Dates of election / renewal (from/to):
  14 March 2004
 
 
Purpose of elections:
  Elections were held for all the seats of the Senate on the normal expiry of the members' term of office.
 
Background and outcome of elections:
  On 19 January 2004, both chambers of Parliament were dissolved paving the way for general elections on 14 March 2004.

The electoral campaign, defined as lacklustre by political analysts, focused on the battle against ETA (the Basque separatist group). Four days before polling day, campaigning was halted as a result of the near simultaneous bombings of commuter trains and train stations on 11 March which killed nearly 200 people and wounded more than 1,400.

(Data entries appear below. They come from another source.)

-- ==== Sys2Proof/Machine/Bus.lean ====
section
/-!
DEFINITION. Run control of the blocks (R10, R12, R13), a whole register write, and the loads and stores of the cores on the address
map (R25 to R36, R66 to R74, R455).
-/
namespace Sys2Proof.Machine

/-! ### Setting RUN from 0 -/

/-- `ERR.CONFIG` of a block: bit 1 of its third register. -/
def Block.config (b : Block) : Fld := ⟨b.base + 8, 1, 1⟩

/-- A block refuses `RUN`: `CONFIG`, the field that names the cause, and the record. -/
def Op.refuseRun (b : Block) (causeFld : Fld) (cause : Nat) : Op :=
  Op.all [ Op.set b.config 1, Op.set causeFld cause, Op.logRefused b cause 0 ]

/-- Runs the block's start where its check passes with 0. -/
def Op.checkedRun (b : Block) (causeFld : Fld) (cause : State → Nat) (started : Op) : Op := Op.get fun s =>
  if cause s = 0 then (Op.set b.run 1).andThen started else Op.refuseRun b causeFld (cause s)

/-- Whether an enabled group's cores and order are legal (R135). -/
def State.groupLegal (s : State) (g : Nat) : Bool :=
  let n := countCores fun c => s.coreEn c && s.groupOf c == g
  !(s.bit (F.WEIR_GCFG_EN g))
    || (n != 0 && (if s.bit (F.WEIR_GCFG_ORDER g) then g == 0 && 12 ≤ n else n ≤ 8))

/-- The miss report rill fails R142. -/
def State.missRillBad (s : State) : Bool := s.bit F.WEIR_MISS_CFG_EN && !(s.rillUsable (s.fld F.WEIR_MISS_CFG_RILL))

/-- Setting `WEIR_CTRL.RUN` (R136); a successful one puts every waiting core into the queue of its group (R137). -/
def Op.runWeir : Op := Op.get fun s =>
  let bad := (List.range 4).filter fun g => !(s.groupLegal g)
  if bad.isEmpty && !s.missRillBad then
    Op.all
      [ Op.set F.WEIR_CTRL_RUN 1,
        Op.weir fun w => { w with waiting := w.waiting.map fun e => (e.1, if s.coreEn e.1 then some (s.groupOf e.1) else none) } ]
  else
    Op.all
      [ Op.set F.WEIR_ERR_CONFIG 1, Op.set F.WEIR_ERR_CFG_GROUP (bad.headD 0), Op.set F.WEIR_ERR_MISSRILL (bit01 s.missRillBad),
        Op.log 0x0008 Block.weir.num Block.weir.base (bit01 s.missRillBad * 2 ^ 8 + bad.headD 0 * 2 ^ 16) ]

/-- Whether an enabled rill's configuration is legal (R146, R153). -/
def State.rillLegal (s : State) (n : RillNo) : Bool :=
  let base (m : RillNo) := s.fld (F.RILL_CFG_BASE m)
  let high := s.fld (F.RILL_BRIM_HIGH n)
  s.fld (F.RILL_CFG_SIZE n) ≤ 12 && base n % s.rillSize n == 0 && base n + s.rillSize n ≤ 131072
    && (List.finRange 64).all (fun m => m == n || !(s.rillEn m) || base n + s.rillSize n ≤ base m || base m + s.rillSize m ≤ base n)
    && !(n < 4 && (s.bit (F.RILL_CFG_PACKET n) || s.bit (F.RILL_CFG_FEED n))) && !(s.isFeed n && s.bit (F.RILL_CFG_PACKET n))
    && (high == 0 || s.fld (F.RILL_BRIM_LOW n) < high)

/-- Setting `RILL_CTRL.RUN` (R146). -/
def Op.runRill : Op := Op.get fun s =>
  match (List.finRange 64).find? fun n => s.rillEn n && !(s.rillLegal n) with
  | none => Op.set F.RILL_CTRL_RUN 1
  | some n => Op.all [ Op.set F.RILL_ERR_CONFIG 1, Op.set F.RILL_ERR_CFG_RILL n.val, Op.logRefused .rill 0 n.val ]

Prior to the attacks polls unanimously gave Prime Minister's conservative party, the Popular Party (PP), a clear lead. The PP held 183 seats of the 350 in the outgoing Congress of Deputies.

Ahead of the election, analysts felt that if the voters accepted the government's assertion putting blame on ETA for the terrorist attack in Madrid (an accusation ETA denied), Mr. Aznar's party would be rewarded at the polls. Aznar, himself a survivor of a 1995 ETA car-bomb assassination attempt, made the fight against terrorism and ETA one of the main policies of his eight years in office. But if people saw al Qaeda's hand in the carnage, voters might view the attacks as retribution for Mr. Aznar's Iraq policy and punish his party when they voted.

Spaniards had reacted furiously in 2003 when Prime Minister Jose Maria Aznar aligned himself with U.S. President George W. Bush and British Prime Minister Tony Blair to support the invasion of Iraq. Aznar did not send combat troops, but did dispatch 1,300 peacekeepers.

The government had to back away from its initial certainty that ETA was behind the attacks as news emerged that a van with detonators and an Arabic-language tape had been found in a town where three of the bombed trains originated. Later, a statement was sent to an Arabic paper in London claiming the attacks were the work of al Qaeda.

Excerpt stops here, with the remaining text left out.